Wanneer bacteriën leven op een gastheer, gaan ze steeds de strijd aan tegen :
➔ Afweermechanismen
➔ Antibiotica ( bacteriën kunnen resistentie-mechanismen ontwikkelen )
Verschil prokaryoten met eukaryoten?
, ➔ Niet gecompartimentaliseerd
➔ Celmembraan zonder sterolen
➔ Circulaire chromosomen
➔ 70S ribosomen
Vergelijking bacteriën en virussen :
Virussen Bacteriën
- Obligate intracellulaire parasieten - Meestal vrij levend, kunnen ook
parasiteren
- Geen ribosomen - Ribosomen
- DNA of RNA, niet beide - DNA en RNA
- Zichtbaar via EM - Zichtbaar in LM
- 10-1000den genen - 100-1000den genen
Er zijn verschillende indelingen ( taxonomie ) voor bacteriën :
➔ Eubacteriën <-> Archaebacteriën ( fylogenie )
o Eubacteriën :
Ze bezitten een celwand bevattende peptidoglycaan ( mureïne ) en muraminezuur.
o Archaebacteriën
Ze bezitten geen muraminezuur maar wel pseudomureïne. Deze bacteriën zijn bestand
tegen extreme omstandigheden. Een groot verschil met de Eubacteriën is ook de
samenstelling van het 16S rRNA.
➔ Volgens opbouw celwand
➔ Volgens morfologie
➔ Volgens 0² - gebruik
➔ Biochemische eigenschappen ( de enzymes die ze gebruiken )

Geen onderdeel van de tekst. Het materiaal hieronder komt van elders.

/-- BAR2_READ (R412): the data up to the first poisoned line or the end of the user region, then the completion that ends
the request. -/
def execBar2Read (at_ addr len : Nat) (corrected : List Nat) (s : State) : Result :=
  let s := advance at_ s
  .next (
    if ¬ s.pcie.linkUp ∨ 256 * 2 ^ 30 < addr + len then s
    else
      let r := s.bar2Outcome addr len
      let s := emit .bar2 [r.2] (s.memBytes addr r.1) s
      let s := if r.2 = 1 then emit .aer [3] [] s else if r.2 = 2 then emit .aer [1] [] s else s
      let s := if s.memServes then
          forAll (corrected.filter fun k => (linesOf addr r.1).contains k) (fun k s =>
            correctedError (s.servingRank (64 * k)) (64 * k) 1 s) s
        else s
      let t := takeFree s
      capture 0x2A (t.1 % 50001 : Nat) t.2)

/-- BAR2_WRITE (R412): discarded, and logged as an Unsupported Request. -/
def execBar2Write (at_ addr : Nat) (data : List Byte) (s : State) : Result :=
  let s := advance at_ s
  .next (if s.pcie.linkUp ∧ addr + data.length ≤ 256 * 2 ^ 30 then emit .aer [3] [] s else s)

/-! ### Refresh and training (R398 to R400) -/

def State.channel (s : State) (c : Nat) : Channel := s.mem.channels.getD c {}
def updChannel (c : Nat) (f : Channel → Channel) (s : State) : State :=
  { s with mem := { s.mem with channels := updAt s.mem.channels c f } }

/-- New per-bit delays and reference voltages come into force on a channel (R138), the latest trained at the rate (R403).
DESIGN CHOICE (log entry 27). -/
def tuneChannel (c : Nat) (s : State) : State :=
  let (d, s) := takeFree s
  let (v, s) := takeFree s
  updChannel c (fun x => { x with delays := d, refs := v, trained := insertKey s.mem.rate (d, v) x.trained }) s

/-- Every channel trains, as at start-up and at the exit from Standby; what it finds is open. -/
def trainAll (s : State) : State :=
  forEach 24 (fun c s =>
    let w := takeFree s
    let h := takeFree w.2
    updChannel c (fun x => { x with width := w.1 % 65536, height := h.1 % 65536, failed := 0 }) (tuneChannel c h.2)) s

/-- Refresh rate at a die temperature, in base rates (R398). -/
def refreshAt (t : Int) : Nat := if t ≤ 85 then 1 else if t ≤ 95 then 2 else 4

/-- The refresh rate of a channel: that of its hotter die. -/
def State.refreshRate (s : State) (c : Nat) : Nat := max (refreshAt (s.rank c).temp) (refreshAt (s.rank (c + 24)).temp)

/-- REFRESH (R398): one bank of a channel. -/
def execRefresh (at_ channel bank : Nat) (s : State) : Result :=
  let s := advance at_ s
  .next (
    if s.memServes then
      updChannel channel (fun x => { x with bank := bank, refreshed := s.time.ps, refreshRate := s.refreshRate channel }) s
    else s)

/-- The retraining steps run: memory serves, and no rate change is under way (R403). -/
def State.trains (s : State) : Bool := s.memServes && s.mem.change.isNone && s.mem.step.isNone

/-- A step begins on a channel, with 1 to 8 pauses. -/
def startStep (c : Nat) (s : State) : State :=
  let r := takeFree s
  { r.2 with mem := { r.2.mem with step := some { channel := c, wanted := r.1 % 8 + 1 } } }

/-- TRAINING_STEP (R399): the channels in turn. -/
def execTrainingStep (at_ : Nat) (s : State) : Result :=
  let s := advance at_ s
  .next (
    if ¬ s.trains then s
    else
      let c := s.mem.nextChannel
      startStep c { s with mem := { s.mem with nextChannel := (c + 1) % 24, extra := false } })

/-- EXTRA_TRAINING_STEP (R399): at most one between two regular starts. -/
def execExtraTrainingStep (at_ channel : Nat) (s : State) : Result :=
  let s := advance at_ s
  .next (
    if ¬ s.trains ∨ s.mem.extra ∨ 24 ≤ channel then s
    else startStep channel { s with mem := { s.mem with extra := true } })

/-- The timing set not in use takes the values of a rate: the latest trained at it, or the factory's (R403). -/
def Channel.load (c rate : Nat) (x : Channel) : Channel :=
  { x with shadow := (lookupKey rate x.trained).getD (Config.factoryTiming rate c) }
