/-- What the oven, the supplies and the monitors change. OVEN_READY, with the heater's supplies present, sets the ready
flag and ends a timeout; OVEN_TIMEOUT, before the oven is ready, raises ALERTn; OVEN_UNSETTLED clears the ready flag;
OVEN_FAULT switches the heater off for good and raises ALERTn; VOVEN_APPLIED and VOVEN_REMOVED note the heater's
supply, the heater's power is 0 without it, and a timeout can come again once it is back. Each takes the temperature
that it reports. A margin window leaves each lane its measured capacity and the margin it gives over the demand, and
with a lane below the floor the adaptive control commands 5 mV more while it is below 790 mV. A PMBus transaction that
fails, or a STATUS_WORD that reports a fault, ends VCORE control and asserts ALERTn; a good one gives what it reads,
and the next that waits goes out. A junction temperature of 100 °C or more is reported until it falls below 97 °C, and
the tenth reading in a row of 115 °C or more halts the module. (R35, R37, R62, R64, R66, R77, R78, R79, R80, R547) -/
def Obligations.SupplyEvents : Prop :=
  (∀ a temp s, s.clk.ovenReady = false → s.clk.voven = true → s.clk.vaux = true → s.clk.heater = true →
    ∃ t, exec (.ovenReady a temp) s = .next t ∧ t.clk.ovenReady = true ∧ t.clk.ovenTimeout = false ∧ t.clk.island = temp) ∧
  (∀ a temp power s, s.awake = true → s.clk.ovenReady = false → s.clk.ovenTimeout = false →
    ∃ t, exec (.ovenTimeout a temp power) s = .next t ∧ t.clk.ovenTimeout = true ∧ t.clk.island = temp ∧
      t.clk.heaterPower = power ∧ AlertSource.ovenTimeout ∈ t.pwr.alert) ∧
  (∀ a temp s, s.clk.ovenReady = true →
    ∃ t, exec (.ovenUnsettled a temp) s = .next t ∧ t.clk.ovenReady = false ∧ t.clk.island = temp) ∧
  (∀ a temp s, s.awake = true → s.clk.ovenFault = false →
    ∃ t, exec (.ovenFault a temp) s = .next t ∧ t.clk.ovenFault = true ∧ t.clk.heater = false ∧ t.clk.ovenReady = false ∧
      t.clk.heaterPower = 0 ∧ AlertSource.ovenFault ∈ t.pwr.alert) ∧
  (∀ a s, ∃ t, exec (.vovenApplied a) s = .next t ∧ t.clk.voven = true ∧
    t.clk.ovenTimeout = (s.clk.ovenTimeout && s.clk.voven)) ∧
  (∀ a s, ∃ t, exec (.vovenRemoved a) s = .next t ∧ t.clk.voven = false ∧ t.clk.heaterPower = 0) ∧
  (∀ a caps v s, Sized s → s.lanesRun = true →
    ∃ t, exec (.marginWindow a caps v) s = .next t ∧ t.pwr.sensed = v ∧
      (∀ n, n < 9 → (t.lane n).capacity = caps.getD n 0 ∧ (t.lane n).margin = marginOf (caps.getD n 0) (s.demandOf n) ∧
        (t.lane n).below = decide (s.demandOf n ≠ 0 ∧ marginOf (caps.getD n 0) (s.demandOf n) < s.pwr.floor)) ∧
      (s.pwr.adaptive = true → s.pwr.mode = 0 → s.pwr.lost = false →
        (∃ n, n < 9 ∧ s.demandOf n ≠ 0 ∧ marginOf (caps.getD n 0) (s.demandOf n) < s.pwr.floor) →
        t.pwr.commanded = if 790 ≤ s.pwr.commanded then s.pwr.commanded else s.pwr.commanded + 5)) ∧
  (∀ a acked fault v s code value rest, Sized s → s.awake = true → s.pwr.drives = true → s.pwr.pmbus = (code, value) :: rest →
    ∃ t, exec (.pmbusTransaction a acked fault v) s = .next t ∧
      (acked = false ∨ (code = STATUS_WORD ∧ fault = true) → t.pwr.lost = true ∧ t.pwr.pmbus = [] ∧
        AlertSource.vcore ∈ t.pwr.alert ∧ t.pwr.iout = s.pwr.iout) ∧
      (acked = true → (code = STATUS_WORD → fault = false) → t.pwr.lost = false ∧ t.pwr.pmbus = rest ∧
        t.pwr.iout = (if code = READ_IOUT then v else s.pwr.iout) ∧ t.pwr.vout = (if code = READ_VOUT then v else s.pwr.vout) ∧
        t.pwr.vstatus = (if code = STATUS_WORD then v else s.pwr.vstatus) ∧
        t.sent = match rest with
          | [] => s.sent
          | x :: _ => { land := .pmbus, args := [s.pwr.regulator, x.1, x.2], data := [] } :: s.sent)) ∧
  (∀ a tj s, Sized s → s.awake = true → s.boot.downing = none →
    ∃ t, exec (.tjReading a tj) s = .next t ∧ t.pwr.tj = tj ∧
      t.pwr.hot = (if 25600 ≤ tj then true else if tj < 24832 then false else s.pwr.hot) ∧
      (s.boot.st ≠ 6 → 29440 ≤ tj → 9 ≤ s.pwr.halting → t.boot.st = 6 ∧ t.pwr.fault = true) ∧
      (s.boot.st ≠ 6 → 29440 ≤ tj → s.pwr.halting < 9 → t.boot.st = s.boot.st ∧ t.pwr.halting = s.pwr.halting + 1) ∧
      (tj < 29440 → t.pwr.halting = 0 ∧ t.boot.st = s.boot.st))

/-- What the test access port does. A rising edge of TCK takes the TAP to the next state of IEEE 1149.1, captures IDCODE
or the lands in Capture-DR and shifts towards TDO in the Shift states. A falling edge puts the first bit out in the
Shift states and takes the shifted instruction or the boundary cells in the Update states. TRSTn holds
Test-Logic-Reset with IDCODE, and nothing drives the lands. (R557) -/
def Obligations.BoundaryScan : Prop :=
  (∀ a tms tdi lands s, Sized s → s.boot.off = false →
    ∃ t, exec (.jtagTckEdge a true tms tdi lands) s = .next t ∧ t.jtag.st = s.jtag.st.next tms ∧
      t.jtag.instruction = s.jtag.instruction ∧
      (s.jtag.st = .captureDr → s.jtag.instruction = .idcode → t.jtag.dr = bitsOf 32 idcode) ∧
      (s.jtag.st = .captureDr → s.jtag.instruction = .sample ∨ s.jtag.instruction = .extest → t.jtag.dr = lands) ∧
      (s.jtag.st = .captureDr → s.jtag.instruction = .bypass → t.jtag.dr = [false]) ∧
      (∀ b r, s.jtag.st = .shiftDr → s.jtag.dr = b :: r → t.jtag.dr = r ++ [tdi]) ∧
      (∀ b r, s.jtag.st = .shiftIr → s.jtag.ir = b :: r → t.jtag.ir = r ++ [tdi]) ∧
      (s.jtag.st ≠ .captureDr → s.jtag.st ≠ .shiftDr → t.jtag.dr = s.jtag.dr)) ∧
  (∀ a tms tdi lands s, Sized s → s.boot.off = false →
    ∃ t, exec (.jtagTckEdge a false tms tdi lands) s = .next t ∧ t.jtag.st = s.jtag.st ∧ t.jtag.ir = s.jtag.ir ∧ t.jtag.dr = s.jtag.dr ∧
      (s.jtag.st = .updateIr → t.jtag.instruction = decodeTap (ofBits s.jtag.ir)) ∧
      (s.jtag.st = .testLogicReset → t.jtag.instruction = .idcode) ∧
      (s.jtag.st = .updateDr → s.jtag.instruction = .extest → t.jtag.latches = s.jtag.dr) ∧
      (∀ b r, s.jtag.st = .shiftDr → s.jtag.dr = b :: r → ({ land := .tdo, args := [b.toNat] } : Emission) ∈ t.sent)) ∧
  (∀ a s, Sized s → ∃ t, exec (.trstnAsserted a) s = .next t ∧ t.jtag.st = .testLogicReset ∧ t.jtag.instruction = .idcode ∧
    t.jtag.driving = false)

/-- A step runs the command at the front of the queue. Whatever command waits at the front of the queue, a step is exec of
that command on the state with the rest of the queue. With no command waiting the step leaves the state as it is: the
block idles, which is the model's choice (log entry 2), since the spec gives the table no row for a tick. (R420) -/
def Obligations.StepRunsFront : Prop :=
  (∀ c rest s, s.pending = c :: rest → step s = exec c (s.withPending rest)) ∧
  (∀ s, s.pending = [] → step s = .next s)

/-- What the module holds right after a power-on reset. Right after reset every numbered part of the module is there and
memory is in its canonical form; the boot state is 0 and nRESET is low; every session is Closed under generation 0; no
command waits, no record waits in the FIFO, and nothing holds ALERTn or FAULTn. The margin floor is 1,100, VCORE
control is Adaptive, the calibration schedule is threshold 2.0 °C and 3,600 s, the time bound is 100 ns, the module is
standalone, and the session timeouts are 60 s. The output words have their reset fields, every group is disarmed,
every accumulator is Idle or Free as after power-on, every port is Down, every pigeonhole is Free, no key is enrolled,
and the protected set is the fixed one. (R36, R63, R90, R144, R253, R316, R358, R417, R431, R433, R460, R464) -/
def Obligations.AfterPowerOn : Prop :=
  Sys2Proof.Machine.Inv State.reset ∧ State.reset.boot.st = 0 ∧ State.reset.boot.nresetLow = true ∧ State.reset.pending = [] ∧
  (∀ n, n < 32 → State.reset.session n = {} ∧ (State.reset.session n).st = .closed ∧ (State.reset.session n).gen = 0) ∧
  State.reset.evt.fifo = [] ∧ State.reset.pwr.alert = [] ∧ State.reset.pwr.fault = false ∧ State.reset.pwr.floor = 1100 ∧
  State.reset.pwr.mode = 0 ∧ State.reset.cal.continuous = false ∧ State.reset.cal.threshold = 20 ∧ State.reset.cal.maxInterval = 3600 ∧
  State.reset.sync.bound = 100 ∧ State.reset.sync.role = 0 ∧ State.reset.prot.net.map (·.timeout) = [60, 60] ∧
  State.reset.clk.outputs.map (fun w => (w.toNat % 512, w.toNat / 512 % 2 ^ 18, w.toNat.testBit 27, w.toNat / 2 ^ 28)) =
    [(1, 0, true, 0), (32, 0, true, 0), (128, 0, false, 0), (4, 0, true, 0), (32, 0, true, 0), (2, 0, true, 0), (1, 0, true, 0),
     (4, 0, true, 0), (25, 0, true, 0), (16, 0, true, 0), (8, 0, true, 0), (10, 0, true, 0)] ∧
  (∀ g, g < 4 → (State.reset.sg g).state = .disarmed) ∧ (∀ p, p < 16 → (State.reset.port p).st = .down) ∧
  State.reset.xfer.phs = [] ∧ State.reset.prot.keys = List.replicate 8 none ∧ State.reset.protectedSet = fixedProtected

/-- Every step keeps the parts of the module and the canonical form of memory. From every state in which the numbered
parts of the module are all there and memory is in its canonical form (addresses strictly rising and inside the
address space, no entry 0), whatever command waits at the front of the queue, a step that answers a next state answers
one that is again like this. The canonical form is the model's own (log entry 3). (R13, R389, R393, R420) -/
def Obligations.StepKeepsInvariant : Prop :=
  ∀ s t : State, Sys2Proof.Machine.Inv s → step s = .next t → Sys2Proof.Machine.Inv t
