-- ==== Sys2Proof/Laws/Ed25519.lean ====
section
/-! SUPPORT. A key whose point is the identity of the curve: a signature of the identity and 0 verifies under it for every message,
whatever it is. Witnesses use it where a message holds a value that the spec leaves open. -/

namespace Sys2Proof.Machine

/-- The identity in its coordinates, at any scale. -/
def EdPoint.isZero (p : EdPoint) : Prop := p.x = 0 ∧ p.t = 0 ∧ p.y = p.z

theorem edZero_isZero : edZero.isZero := ⟨rfl, rfl, rfl⟩

theorem edSub_self (a : Nat) : edSub (a % edP) (a % edP) = 0 := by
  have h : a % edP < edP := Nat.mod_lt _ (by decide)
  unfold edSub
  rw [Nat.mod_eq_of_lt h, show a % edP + (edP - a % edP) = edP by omega, Nat.mod_self]

theorem edAdd_isZero {p q : EdPoint} (hp : p.isZero) (hq : q.isZero) : (edAdd p q).isZero := by
  obtain ⟨hx, ht, hy⟩ := hp
  obtain ⟨kx, kt, ky⟩ := hq
  have h0 : ∀ a, edSub a 0 = a % edP := fun a => by unfold edSub; simp
  refine ⟨?_, ?_, ?_⟩ <;> simp only [edAdd, hx, ht, hy, kx, kt, ky, h0, Nat.add_zero, Nat.zero_mul, Nat.zero_mod, ← Nat.mul_mod,
    edSub_self]
  have e : p.z * 2 * q.z = p.z * q.z + p.z * q.z := by rw [Nat.mul_right_comm, Nat.mul_two]
  rw [e, Nat.mul_mod, Nat.mod_mod, ← Nat.add_mod, ← Nat.mul_mod]

theorem edMul_isZero {p : EdPoint} : ∀ (fuel n : Nat), p.isZero → (edMul fuel n p).isZero
  | 0, _, _ => edZero_isZero
  | fuel + 1, n, h => by
    rw [edMul]
    split
    · exact edAdd_isZero h (edMul_isZero fuel _ (edAdd_isZero h h))
    · exact edMul_isZero fuel _ (edAdd_isZero h h)

theorem edMul_zero : ∀ (fuel : Nat) (p : EdPoint), edMul fuel 0 p = edZero
  | 0, _ => rfl
  | fuel + 1, p => by rw [edMul]; simpa using edMul_zero fuel (edAdd p p)

theorem edEight_isZero {p : EdPoint} (h : p.isZero) : (edEight p).isZero := by
  unfold edEight
  exact edAdd_isZero (edAdd_isZero (edAdd_isZero h h) (edAdd_isZero h h)) (edAdd_isZero (edAdd_isZero h h) (edAdd_isZero h h))

theorem edSame_isZero {p q : EdPoint} (hp : p.isZero) (hq : q.isZero) : edSame p q = true := by
  obtain ⟨hx, -, hy⟩ := hp
  obtain ⟨kx, -, ky⟩ := hq
  simp [edSame, hx, hy, kx, ky, Nat.mul_comm]

/-- The encoding of the identity. -/
def zeroKey : List Byte := 1 :: zeros 31

theorem edDecode_zeroKey : edDecode zeroKey = some edZero := by decide +kernel

theorem ed25519_zeroKey (m : List Byte) : ed25519 zeroKey m (zeroKey ++ zeros 32) = true := by
  have h1 : (zeroKey ++ zeros 32).take 32 = zeroKey := rfl
  have h2 : (zeroKey ++ zeros 32).drop 32 = zeros 32 := rfl
  have h3 : ofLe (zeros 32) = 0 := by decide +kernel
  simp only [ed25519, h1, h2, h3, edDecode_zeroKey]
  rw [Bool.and_eq_true]
  refine ⟨by decide +kernel, ?_⟩
  rw [edHolds, edMul_zero]
  exact edSame_isZero (edEight_isZero edZero_isZero)
    (edAdd_isZero (edEight_isZero edZero_isZero) (edEight_isZero (edMul_isZero _ _ edZero_isZero)))

end Sys2Proof.Machine
end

3.2.2. WAAROM IS BACTERIOLOGIE BELANGRIJK ?
➔ Ernst van nosocomiale infecties : in het ziekenhuis
➔ Infecties buiten het ziekenhuis ( in de populatie ) : community acquired
Bv. Meningitis, voedselinfecties
➔ Plantinfecties : Agrobacterium tumefaciens → tumorweefsel in plantenweefsel
( biotechnologie : transformatie van planten )
➔ Zuivelindustrie ( bv. Productie yoghurt → streptococcus thermophiles, Lactobacillus spp. )
➔ Probiotica, prébiotica :
o Yakult, Actimel : Lactobacillus spp
o Gynoflor, Lactofem, : Lactobacillus acidophilus
o Lacteal : verminderen van darmklachten
➔ Productie peptiden en eiwitten : genetic engineering
➔ Digestie in het intestinaal stelsel
➔ Olieverlies afbraak
➔ Gebruik in fundamenteel onderzoek en research
3.2.3. LABODIAGNOSTIEK
3.2.3.1. HET ROUTINE DIAGNOSTISCHE LABO
,Men zoekt naar het pathogene organisme aanwezig in het klinische patiëntenstaal verantwoordleijk voor
de infectie.
➔ Microscopie : op een gekleurd uitstrijkpreparaat of nat preparaat
o Rechtstreek op staal ( vers onderzoek )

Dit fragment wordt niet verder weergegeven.